What needs to be done – From the records below, pull each line that has "cause".

Records shown –
▼▼▼

/-- One pending store of a hart's agent, not yet performed at its home (16 R358): the location and value of each
byte, the poison marks (01 R12) that it clears, by 32-byte unit number, whether it is to a DEV page (14 R304), the links
that carry it to peers, the `seq` of what issued it (log 137), and whether the instruction that issued it may still add to
it, until when it stays (19 R383). -/
structure PWrite where
  cells : List (Nat × Byte)
  clears : List Nat := []
  dev : Bool := false
  hops : List Hop := []
  seq : Nat := 0
  open_ : Bool := false
  deriving DecidableEq, Repr

/-- One translation held for a gallery (07 R146): the page's level, its entry and where the entry lies. -/
structure TlbEntry where
  gallery : Nat
  asid : BitVec 16
  level : Nat
  vpn : Nat
  pte : Word
  pteLoc : Nat
  deriving DecidableEq, Repr

/-! ### Streams -/

/-- A stream descriptor (05 R106). -/
structure Desc where
  base : Word
  cfg : Word
  stride : Word
  deriving DecidableEq, Repr

/-- A fault recorded against a stream (05 R110): cause, faulting address, access kind and the position of the
lowest element affected. -/
structure DFault where
  cause : BitVec 8
  va : Word
  info : Word
  pos : Nat
  deriving DecidableEq, Repr

/-- An entry of a descriptor queue, or a descriptor taken by `snext` and not yet adopted (05 R110, 14 R311). -/
structure QDesc where
  desc : Desc
  dfault : Option DFault
  deriving DecidableEq, Repr

/-- A stream register (05 R108, R109): `ahead` is the next position the siphon would read, `walk` the bytes it has
read by virtual address, `cover` the byte count of the arrival counter last observed for it (14 R316). -/
structure Stream where
  adopted : Option Desc
  pos : Nat
  ahead : Nat
  walk : List (Nat × Byte)
  dfault : Option DFault
  cover : Option Nat
  queue : List QDesc
  deriving DecidableEq, Repr

/-! ### Registers of a hart -/

/-- A vector register: `fill` valid bits (05 R115), held in `bits`, which has no bit at or above `fill`. -/
structure VReg where
  bits : Nat
  fill : Nat
  deriving DecidableEq, Repr

/-- The instructions that enter the vector instruction queue (05 R112), named for queue entries. -/
inductive VKind where
  | vadd | vsub | vmul | vmulh | vmac | vand | vor | vxor | vsll | vsrl | vsra | vmin | vmax | vminu | vmaxu | vsel
  | vadds | vsubs | vaddsu | vsubsu | vdiv | vrem | vdivu | vremu | vabs | vclz | vpop | vwmul | vwmac | vbext | vmov
  | vmeq | vmne | vmlt | vmle | vmltu | vmleu | vmfeq | vmflt | vmfle | vmfun | vmfin
  | vmand | vmor | vmxor | vmandn
  | vfadd | vfsub | vfmul | vfdiv | vfmac | vfnmac | vfmin | vfmax | vfsqrt | vfrsq | vfrcp | vfabs | vfneg | vfcvt
  | vdec | venc | vbnd | vcnt | vtier | vbits | vskip | vcat | vbget | vpack | vexpand | vrepack
  | vredsum | vredmin | vredmax | vredand | vredor | vredxor | vfredsum | vfredmin | vfredmax | vfredsq
  | vscan | vfscan | vfirst | vmcnt | viota | vid
  | vslidedn | vslideup | vgatherv | vbcast | vext | vins | vzip | vunzip | vrev | vbrk | vbrkb | vbput
  | vld | vst | vldff | vldx | vstx | vldw | vspill | vfill | vld2 | vstp
  | vamoadd | vamomin | vamomax | vamoand | vamoor | vamoxor | vamoswp | vfamoadd
  | wopen | wadd | wfadd | wmerge | wclose
  | zzero | zmma | zop | zdr | zacc | zld | zst
  | snext | vsetf | vclr | fenceVv | garr
  deriving DecidableEq, Repr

▲▲▲

Your response –
/-- A fault recorded against a stream (05 R110): cause, faulting address, access kind and the position of the
  cause : BitVec 8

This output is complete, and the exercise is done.